SOURCE MATERIAL:

☆ ☆ ☆

-- ==== Sys2Proof/Tests/Slice0.lean ====
section
/-!
SUPPORT. The model's own tests: one ill-formed term for each check of WellFormed, words written out from the spec's encodings, one step on
small states, and witnesses for the hypotheses of the statements.
-/
namespace Sys2Proof.Tests
open Sys2Proof Sys2Proof.Machine

/-! ## Samples -/

/-- Every lane: p7, not inverted. -/
def always : Guard := ⟨false, 7⟩

def fv (var : BitVec 4) (dst sa sb sc : BitVec 8) (fx : BitVec 9) : FmtV :=
  { guard := always, var := var, dst := dst, sa := sa, sb := sb, sc := sc, ea := false, eb := false, ec := false, rnd := 0, sat := false, fx := fx }

def fi (var : BitVec 4) (dst sa : BitVec 8) (imm : BitVec 16) (fx : BitVec 11) : FmtI :=
  { guard := always, var := var, dst := dst, sa := sa, imm := imm, ea := false, rnd := 0, sat := false, fx := fx }

def fm (var : BitVec 4) (dst : BitVec 8) (hnd : BitVec 6) (sx sy : BitVec 8) (disp : BitVec 10) (scope : BitVec 3) (ord : BitVec 2) : FmtM :=
  { guard := always, var := var, dst := dst, hnd := hnd, sx := sx, sy := sy, disp := disp, ex := false, ey := false, ed := false,
    scope := scope, ord := ord }

def fx (dst : BitVec 8) (ta tb : BitVec 3) (sa sb : BitVec 8) (fx : BitVec 15) : FmtX :=
  { guard := always, var := 0, dst := dst, ta := ta, tb := tb, sa := sa, sb := sb, ea := false, eb := false, sat := false, fx := fx }

def fk (dst : BitVec 8) (disp : BitVec 24) (sa : BitVec 8) (fx : BitVec 7) : FmtK :=
  { guard := always, var := 0, dst := dst, disp := disp, sa := sa, ea := false, fx := fx }

def fs (dst : BitVec 8) (sysn : BitVec 12) (sa : BitVec 8) : FmtS :=
  { guard := always, var := 0, dst := dst, sysn := sysn, sa := sa, ea := false, fx := 0 }

def fw (dst : BitVec 8) (imm : BitVec 32) : FmtW := { guard := always, var := 0, dst := dst, imm := imm, ed := false, fx := 0 }

/-! ## Well-formedness: an ill-formed term for each check of Table 5.5 -/

theorem test_wf_var : (Instr.iadd (fv 0x3 1 2 3 0 0)).encInfo = some 0x02 := by decide
theorem test_wf_dst : (Instr.iadd (fv 0xC 0xE0 2 3 0 0)).encInfo = some 0x03 := by decide
theorem test_wf_sa : (Instr.iadd (fv 0xC 1 0xE7 3 0 0)).encInfo = some 0x04 := by decide
theorem test_wf_sb : (Instr.iadd (fv 0xC 1 2 0xF8 0 0)).encInfo = some 0x05 := by decide
theorem test_wf_sc : (Instr.sel (fv 0 1 2 3 8 0)).encInfo = some 0x06 := by decide
theorem test_wf_rnd : (Instr.fadd { fv 0 1 2 3 0 0 with rnd := 5 }).encInfo = some 0x07 := by decide
theorem test_wf_sat : (Instr.imulhi { fv 0xC 1 2 3 0 0 with sat := true }).encInfo = some 0x08 := by decide
theorem test_wf_fx : (Instr.lop3 (fv 0 1 2 3 4 8)).encInfo = some 0x09 := by decide
theorem test_wf_policy : (Instr.iadd { fv 0xC 1 0xE0 3 0 0 with ea := true }).encInfo = some 0x0A := by decide
theorem test_wf_scope : (Instr.ld (fm 4 2 1 1 0xE0 0 7 1)).encInfo = some 0x0B := by decide
theorem test_wf_ord : (Instr.ld (fm 4 2 1 1 0xE0 0 0 2)).encInfo = some 0x0C := by decide
theorem test_wf_align : (Instr.iadd64 (fv 0xE 2 5 6 0 0)).encInfo = some 0x0D := by decide
theorem test_wf_sysn : (Instr.mfs (fs 2 0x055 0)).encInfo = some 0x0E := by decide
theorem test_wf_pairs : (Instr.brx { guard := always, var := 0, dst := 0, p0 := 8, mid := 0, np := 0, hi := 0, p1 := 1, p2 := 0, p3 := 0 }).encInfo =
    some 0x0F := by decide
theorem test_wf_unused : (Instr.iabs (fv 0xC 1 2 3 0 0)).encInfo = some 0x10 := by decide
theorem test_wf_lowest : (Instr.iadd (fv 0x3 0xE0 2 0xF8 0 0)).encInfo = some 0x02 := by decide
theorem test_wf_legal : (Instr.iadd (fv 0xC 1 2 3 0 0)).WellFormed := by decide

/-! ## Small states -/

/-- A handle entry with every permission, base 0. -/
def entry (space limit : Nat) : BitVec 256 := BitVec.ofNat 256 (limit * 2 ^ 64 + space * 2 ^ 128 + 15 * 2 ^ 132)

/-- The reset state with a running group whose clause holds the words of an instruction, at the first of them; handle 0 is
GLOBAL, handle 1 SCRATCH, and handle 2 is unbound. -/
def small (words : List DWord) : State :=
  let s := (State.reset.placeWords words).modLaunch State.reset.nextId (fun l => { l with handles := [entry 0 (2 ^ 20), entry 1 65536] })
  s.atWord ⟨State.reset.nextId, 0, 0⟩ false

/-- The instruction at hand in a small state. -/
def placed (i : Instr) : State := small (encode i)

/-- The group of a small state. -/
def here : GRef := ⟨State.reset.nextId, 0, 0⟩

/-- The word goes ahead in all sixteen lanes. -/
def ahead (s : State) (w : WordSpec) : Bool :=
  s.parts.isEmpty && (match s.ctx? with
    | some x => !x.waits && x.check w == .go 0xFFFF []
    | none => false)

theorem goes_of_ahead {s : State} {w : WordSpec} (h : ahead s w = true) : ∃ x, s.Goes w x 0xFFFF := by
  unfold ahead at h
  rw [Bool.and_eq_true] at h
  cases hc : s.ctx? with
  | none => rw [hc] at h; exact absurd h.2 (by simp)
  | some x =>
    rw [hc] at h
    have h2 : x.waits = false ∧ x.check w = .go 0xFFFF [] := by simpa using h.2
    refine ⟨x, hc, h2.1, ?_, h2.2⟩
    intro p hp
    have : s.parts = [] := by simpa using h.1
    simp [State.part?, this] at hp

/-! ## Words that go ahead -/

def sampleV : FmtV := fv 0xC 1 2 3 0 0
def sampleI : FmtI := fi 0xC 1 2 4 0

theorem witness_IntegerArithmeticWords :
    (let o := sampleV
     let c := { sampleV with sc := 4 }
     let a := { sampleV with sb := 0 }
     let d := fv 0xE 2 4 6 0 0
     let p := sampleI
     [specV (.iadd o) o (srcsAB o) [dst o.dst 1], specV (.isub o) o (srcsAB o) [dst o.dst 1], specV (.imul o) o (srcsAB o) [dst o.dst 1],
      specV (.imulhi o) o (srcsAB o) [dst o.dst 1], specV (.imad c) c (srcsABC c) [dst c.dst 1], specV (.iabs a) a (srcsA a) [dst a.dst 1],
      specV (.ineg a) a (srcsA a) [dst a.dst 1], specV (.imin o) o (srcsAB o) [dst o.dst 1], specV (.imax o) o (srcsAB o) [dst o.dst 1],
      specI (.iaddImm p) p [dst p.dst 1], specI (.imulImm p) p [dst p.dst 1], specI (.iminImm p) p [dst p.dst 1],
      specI (.imaxImm p) p [dst p.dst 1], specV (.iadd64 d) d [srcPair d.sa d.ea, srcPair d.sb d.eb] [dst d.dst 2]]).all
      (fun w => ahead (placed w.i) w) = true := by
  decide +kernel
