-- ==== Sys2Proof/Machine/Records.lean ====
section
/-! DEFINITION. The requests of the Fault Log and the Counters (spec/06). -/

namespace Sys2Proof.Machine

/-- FAULT READ (R109): count, dropped count, and the oldest record when there is one. -/
def ownFaultRead (s : State) : Answer :=
  answer s .done
    ([s.log.countByte, BitVec.ofNat 8 s.log.dropped]
      ++ match s.log.records with
        | [] => []
        | r :: _ => r.encode)

/-- The log without its oldest record; emptied, its dropped count is 0 (R110). -/
def FaultLog.pop (l : FaultLog) : FaultLog :=
  { l with
    records := l.records.tail
    dropped := if l.records.length ≤ 1 then 0 else l.dropped }

/-- FAULT POP(k) (R110). -/
def ownFaultPop (args : List Byte) (s : State) : Answer :=
  match s.log.records with
  | [] => answer s .done [0]
  | r :: _ =>
    if r.number = wordAt args 0 then answer { s with log := s.log.pop } .done [s.log.pop.countByte]
    else answer s .invalid [s.log.countByte]

/-- COUNTERS READ: sixteen counters of two bytes (R113). -/
def ownCountersRead (s : State) : Answer :=
  answer s .done (s.counters.toList.flatMap fun n => wordBytes (BitVec.ofNat 16 n))

/-- COUNTERS CLEAR (R114). -/
def ownCountersClear (s : State) : Answer := answer { s with counters := .zero } .done

end Sys2Proof.Machine
end

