-- ==== Sys2Proof/Safety.lean ====
section
/-! DEFINITION. The terms statements are made in: when a frame reaches the node, how a frame leaves it, validation in the
bytes of an image, the events that are due, and the invariants of the machine. -/

namespace Sys2Proof.Machine

/-! ## Frames and requests -/

/-- The node can receive a frame: it has its supply, the bypass is inactive, no frame is in progress, and the
20 symbols of the delay stand inside it (R117 to R119). -/
structure State.Ready (s : State) : Prop where
  supply : s.pins.supply = true
  released : s.relay.bypass = false
  between : s.relay.rx = .idle
  delay : s.relay.line.length = Config.forwardDelay

/-- A request's frame arrives undamaged and within the sizes of R146 and R148. -/
structure Intact (r : Request) (args : List Byte) : Prop where
  undamaged : r.damage = []
  argSize : args.length ≤ 48
  areaSize : r.area.length ≤ 64
  bodySize : 6 + args.length + r.area.length + r.padding.length ≤ 1020

/-- A request reaches the node it names for the first time, in a form and with a reply area that R150 lets through
to the owning block: tests 1 to 4 do not apply. -/
structure State.Takes (s : State) (k : ReqKind) (args : List Byte) (r : Request) : Prop where
  ready : s.Ready
  addressed : s.node.state ≠ .unaddressed
  dest : r.dest = s.roll.address
  intact : Intact r args
  room : 3 + largestData k args ≤ r.area.length
  form : argLengthOk k args = true
  fresh : k.cached = true → s.mgmt.lookup r.seq k = none

/-- The relay after a whole frame: `out` has followed what stood in the delay line, the receiver is IDLE and the
frame check state cleared (R117, R119, R123). -/
structure Relay.Passed (old new : Relay) (out : List Symbol) : Prop where
  symbols : new.sent ++ new.line = old.line ++ out
  delay : new.line.length = old.line.length
  rx : new.rx = .idle
  frame : new.frame = .clear
  bypass : new.bypass = old.bypass

/-- The symbols of a request's frame as it leaves, `area` standing in its reply area: the trailer is the CRC of the
bytes that leave (R124, R151). -/
def requestOut (r : Request) (kind : Byte) (args area : List Byte) : List Symbol :=
  frameSymbols kindMgmt (requestBody { r with area := area } kind args)

/-- A reply area after a prepared reply (R151, R159). -/
def Reply.over (p : Option Reply) (area : List Byte) : List Byte :=
  match p with
  | none => area
  | some (.bytes l) => l.take area.length ++ area.drop l.length
  | some (.tally k) => area.modify k fun b => if b = 255 then 255 else b + 1

/-- The command `i`, a request `r` of kind `k` with arguments `args`, answers a next state: `t`, but for the
relay, the frame state of the engine, and the frame itself counted in frames_good (R123); the frame leaves with
status and data in its reply area, and with `flag` as the replayed flag (R151). -/
def Answers (i : Instr) (k : Byte) (args : List Byte) (r : Request) (s : State) (status : Status) (flag : Bool)
    (data : List Byte) (t : State) : Prop :=
  ∃ relay frame,
    exec i s = .next
      { t with
        relay := relay, mgmt := { t.mgmt with frame := frame }, counters := t.counters.add 1 .framesGood }
    ∧ s.relay.Passed relay
        (requestOut r k args (replyBytes status flag data ++ r.area.drop (3 + data.length)))

/-- A broadcast request that the node takes and decides as new in a form the kind allows: tests 1 to 4 of R159 do not
apply. -/
structure State.TakesBroadcast (s : State) (k : ReqKind) (args : List Byte) (r : Request) : Prop where
  ready : s.Ready
  addressed : s.node.state ≠ .unaddressed
  dest : r.dest = 255
  other : s.roll.address ≠ 255
  intact : Intact r args
  room : 3 ≤ r.area.length
  form : argLengthOk k args = true
  fresh : k.cached = true → s.mgmt.lookup r.seq k = none

/-- As `Answers`, for a broadcast: of the reply area the tally byte `n` alone changes, to one more, 255 staying 255
(R159). -/
def Tallied (i : Instr) (k : Byte) (args : List Byte) (r : Request) (s : State) (n : Nat) (t : State) : Prop :=
  ∃ relay frame,
    exec i s = .next
      { t with
        relay := relay, mgmt := { t.mgmt with frame := frame }, counters := t.counters.add 1 .framesGood }
    ∧ s.relay.Passed relay (requestOut r k args (r.area.modify n fun b => if b = 255 then 255 else b + 1))

/-- As `Answers`, for a request whose reply area leaves as it arrived. -/
def Unanswered (i : Instr) (k : Byte) (args : List Byte) (r : Request) (s : State) (t : State) : Prop :=
  ∃ relay frame,
    exec i s = .next
      { t with
        relay := relay, mgmt := { t.mgmt with frame := frame }, counters := t.counters.add 1 .framesGood }
    ∧ s.relay.Passed relay (requestOut r k args r.area)

/-- What a request command carries: its kind byte, its argument bytes and its request; none for the other rows. -/
def carried : Instr → Option (Byte × List Byte × Request)
  | .unknownRequest kind r => some (kind, r.args, r)
  | .identify r => some (0x01, r.args, r)
  | .readEntry r => some (0x02, r.args, r)
  | .writeEntryBank table r => some (0x03, table :: r.args, r)
  | .writeEntryTripInput r => some (0x03, 0x04 :: r.args, r)
  | .writeEntryGroup r => some (0x03, 0x05 :: r.args, r)
  | .writeEntryNode r => some (0x03, 0x06 :: r.args, r)
  | .copyActive r => some (0x04, r.args, r)
  | .commit r => some (0x05, r.args, r)
  | .arm r => some (0x06, r.args, r)
  | .align r => some (0x07, r.args, r)
  | .trim r => some (0x08, r.args, r)
  | .stop r => some (0x09, r.args, r)
  | .clear r => some (0x0A, r.args, r)
  | .restart r => some (0x0B, r.args, r)
  | .tripAck r => some (0x0C, r.args, r)
  | .faultRead r => some (0x0D, r.args, r)
  | .faultPop r => some (0x0E, r.args, r)
  | .countersRead r => some (0x0F, r.args, r)
  | .countersClear r => some (0x10, r.args, r)
  | .loadBegin r => some (0x11, r.args, r)
  | .loadData r => some (0x12, r.args, r)
  | .loadEnd r => some (0x13, r.args, r)
  | .loadCancel r => some (0x14, r.args, r)
  | .powerOn => none
  | .resetNAsserted => none
  | .resetNReleased => none
  | .invalidSymbol => none
  | .cycleFrame _ => none
  | .rollcall _ => none
  | .unknownKindFrame _ => none
  | .periodBoundary => none
  | .drvOkFall => none
  | .plannedChange _ => none
  | .deadTimeEnd _ => none
  | .trip _ => none
  | .assertionEpisodeEnd _ => none
  | .restoreTimerExpiry _ => none
  | .gapTimerExpiry => none
  | .checkCompletion => none
  | .drvOkRise => none
  | .tripInputAssertion _ => none
  | .powerLoss => none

☆ ☆ ☆

Looking over the records, find each line with the word "imulhi" and copy it.

theorem test_wf_sat : (Instr.imulhi { fv 0xC 1 2 3 0 0 with sat := true }).encInfo = some 0x08 := by decide
      specV (.imulhi o) o (srcsAB o) [dst o.dst 1], specV (.imad c) c (srcsABC c) [dst c.dst 1], specV (.iabs a) a (srcsA a) [dst a.dst 1],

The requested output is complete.